Bhattacharya went on to give a grave assessment of the lockdown and mask strategy that was employed during the COVID pandemic.

“It was very, very shortsighted,” he underscored. “It … got into people’s heads that we could somehow conquer all disease. All we had to do was lock down for long enough. But what actually ends up happening is that you delay the time that you get the disease to when you’re older, and you’re going to be more vulnerable. Generally, for children especially, it’s actually quite important that they live a normal life so that their bodies can get trained to cope with the pathogens they’re going to face their entire lives. Our entire earth is filled with these pathogens … [b]ut we learn to deal with them. … [T]o have the idea in your head that you could somehow avoid germs forever is as far from reality as one can imagine. And when you try to play around with those kinds of ideas and implement them at scale, like we did with the lockdowns, you’re going to cause unintended consequences, unintended harm.”

Bhattacharya further noted with dismay that U.S. officials are not engaging in a straightforward assessment of pandemic policies that were implemented. “[T]he tenor seems to be, ‘Well, why didn’t we lock down earlier? Why didn’t we be more draconian?’ You know, draconian policy is not the way to manage pandemics. … I think we have not yet had anywhere in the world an honest inquiry run by people. [A]lmost all of these inquiries have been run by people who have vested interest in trying to make people think they did the right thing, when evidently they didn’t.”

He continued by highlighting how what happened during the pandemic has led to a collapse in public trust of scientists and doctors. “[I]t’s been shocking to see how little introspection … has been done by our scientific leaders, even the new set of leaders who are replacing the old ones [like] the new head of the NIH [and] the new head of the CDC. They’ll mouth words about ‘accountability’ and … ‘rebuild[ing] trust.’ And yet [CDC Director Cohen’s] actions and her words basically say, ‘Well, [we] just didn’t think [we] did anything wrong, [we] just somehow failed to persuade people that [we] were right.’ In fact, they were evidently wrong about item after item after item. … How do they expect to … regain trust when they still are doubling down on absolute nonsense?”

As to how American citizens and voters can help stop future lockdowns and mandates from occurring, Bhattacharya was clear.

“I think the most important thing is that you can ask your leaders — whoever you’re voting for, from dog catcher to president — ‘What are you going to do the next time there’s a pandemic?

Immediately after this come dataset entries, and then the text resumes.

/-- The 8-bit code (R180). -/
def FaultCode.code : FaultCode → BitVec 8
  | .bounds => 0x01
  | .perm => 0x02
  | .tag => 0x03
  | .band => 0x04
  | .sealed => 0x05
  | .kind => 0x06
  | .quarantine => 0x07
  | .represent => 0x08
  | .scope => 0x09
  | .cow => 0x0A
  | .mcasRemote => 0x0B
  | .format => 0x10
  | .align => 0x11
  | .stackLimit => 0x12
  | .poison => 0x13
  | .remoteAbsent => 0x14
  | .engine => 0x15
  | .illegalOpcode => 0x20
  | .illegalField => 0x21
  | .role => 0x22
  | .deadline => 0x30
  | .brk => 0x31

/-- The fault of a code byte of R180, as a port reports it (R355). -/
def FaultCode.ofCode (b : BitVec 8) : FaultCode :=
  match b.toNat with
  | 0x01 => .bounds
  | 0x02 => .perm
  | 0x03 => .tag
  | 0x04 => .band
  | 0x05 => .sealed
  | 0x06 => .kind
  | 0x07 => .quarantine
  | 0x0A => .cow
  | 0x11 => .align
  | 0x13 => .poison
  | _ => .remoteAbsent

/-- A fault that the spec raises at a word, with what the fault record says of it (R181). -/
structure Trap where
  /-- CODE. -/
  code : FaultCode
  /-- LANE. -/
  lane : Nat
  /-- STEP: number of the failed check, or 0. -/
  step : Nat
  /-- SRC: 0 none, 1 uniform capability, 2 per-lane quad, 3 engine command. -/
  src : Nat
  /-- CREG: register or quad number. -/
  creg : Nat
  /-- PORT: the owner's port rejected the request. -/
  port : Bool
  /-- FOFF. -/
  off : Nat
  /-- FADDR. -/
  addr : Nat
  /-- FAUX. -/
  aux : Nat
deriving DecidableEq, Repr

/-- A fault with nothing but its code. -/
def Trap.plain (c : FaultCode) : Trap := ⟨c, 0, 0, 0, 0, false, 0, 0, 0⟩

/-- Bytes with a tag and a poison bit per granule (R61, R186); an unlisted byte is zero, an unlisted granule untagged
and clean. -/
structure Mem where
  /-- Bytes by address. -/
  bytes : List Host.Cell
  /-- Tag by granule number. -/
  tags : Sparse Bool
  /-- Poison by granule number. -/
  poison : Sparse Bool
deriving DecidableEq, Repr

/-- Memory of zeros, untagged, unpoisoned. -/
def Mem.empty : Mem := ⟨[], [], []⟩

/-- An active REP (R266). -/
structure RepState where
  /-- First word of the body. -/
  start : W64
  /-- Offset after the body. -/
  stop : W64
  /-- Repetitions left. -/
  left : W64
  /-- DONE. -/
  done : W64
deriving DecidableEq, Repr

/-- An active LOOPB (R266). -/
structure LbState where
  /-- First word of the body. -/
  start : W64
  /-- Offset after the body. -/
  stop : W64
  /-- The k register of its condition. -/
  k : BitVec 3
  /-- DONE. -/
  done : W64
deriving DecidableEq, Repr

/-- The loop state (R191). -/
structure LoopState where
  /-- The active REP. -/
  rep : Option RepState
  /-- The active LOOPB. -/
  lb : Option LbState
deriving DecidableEq, Repr

/-- No loop active. -/
def LoopState.none : LoopState := ⟨.none, .none⟩

/-- Where one access of a word is performed (R278). -/
inductive Place where
  /-- Local address of this device: HBM, MMIO, host window or reserved (R135). -/
  | home (a : Nat)
  /-- Two words of a private word view: 4 bytes at each local address (R144). -/
  | split (a b : Nat)
  /-- Scratchpad offset of a shop. -/
  | spad (shop off : Nat)
  /-- Nothing is accessed: a prefetch, a lane without an access. -/
  | nowhere
  /-- A peer, by the number of the request flit. -/
  | remote (seq : Nat)
deriving DecidableEq, Repr

/-- What one access does. -/
inductive AccOp where
  /-- Read the bytes. -/
  | read
  /-- Write these bytes; the granules become untagged. -/
  | write (bytes : List Byte)
  /-- Read 16 bytes with the tag. -/
  | readCap
  /-- Write a capability with its tag. -/
  | writeCap (c : Cap)
  /-- The same from a poisoned register quad: the granule becomes poisoned (R186, R405). -/
  | writePoison (c : Cap)
  /-- Read-modify-write: the operation of R297, the TYPE code, x and y. -/
  | atomic (op ty x y : Nat)
deriving DecidableEq, Repr

/-- One access of a lane, checked and not yet performed. -/
structure Access where
  /-- Lane (0 for a uniform word). -/
  lane : Nat
  /-- Where. -/
  place : Place
  /-- Bytes. -/
  size : Nat
  /-- What. -/
  op : AccOp
  /-- The capability used. -/
  cap : Cap
  /-- SRC of the fault record. -/
  src : Nat
  /-- CREG of the fault record. -/
  creg : Nat
  /-- Offset in the capability. -/
  off : Nat
  /-- Device address. -/
  addr : Nat
deriving DecidableEq, Repr

/-- One entry of an MCAS after its checks (R299, R300). -/
structure McasEntry where
  /-- Local address of the target. -/
  addr : Nat
  /-- WIDTH. -/
  width : Nat
  /-- EXP, the low WIDTH bytes as a number, and its tag. -/
  exp : Nat
  /-- Tag of EXP. -/
  expTag : Bool
  /-- DES, likewise. -/
  des : Nat
  /-- Tag of DES. -/
  desTag : Bool
  /-- The target capability's class is SY (R149). -/
  sy : Bool
deriving DecidableEq, Repr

Are you going to close my school down? … [H]ow do you plan to reform the CDC? … How do you plan to reform the NIH so that you don’t fund dangerous research … that probably led to the pandemic? … How are you going to make sure that the FDA regulates the pharmaceutical industry, rather than be captured by it?’ I think every single voter should be asking every single elected official these questions, because it’s not like we can just go back to normal. That ship has sailed. We have to push our elected leaders to do the right thing.”

Dan Hart is senior editor at The Washington Stand.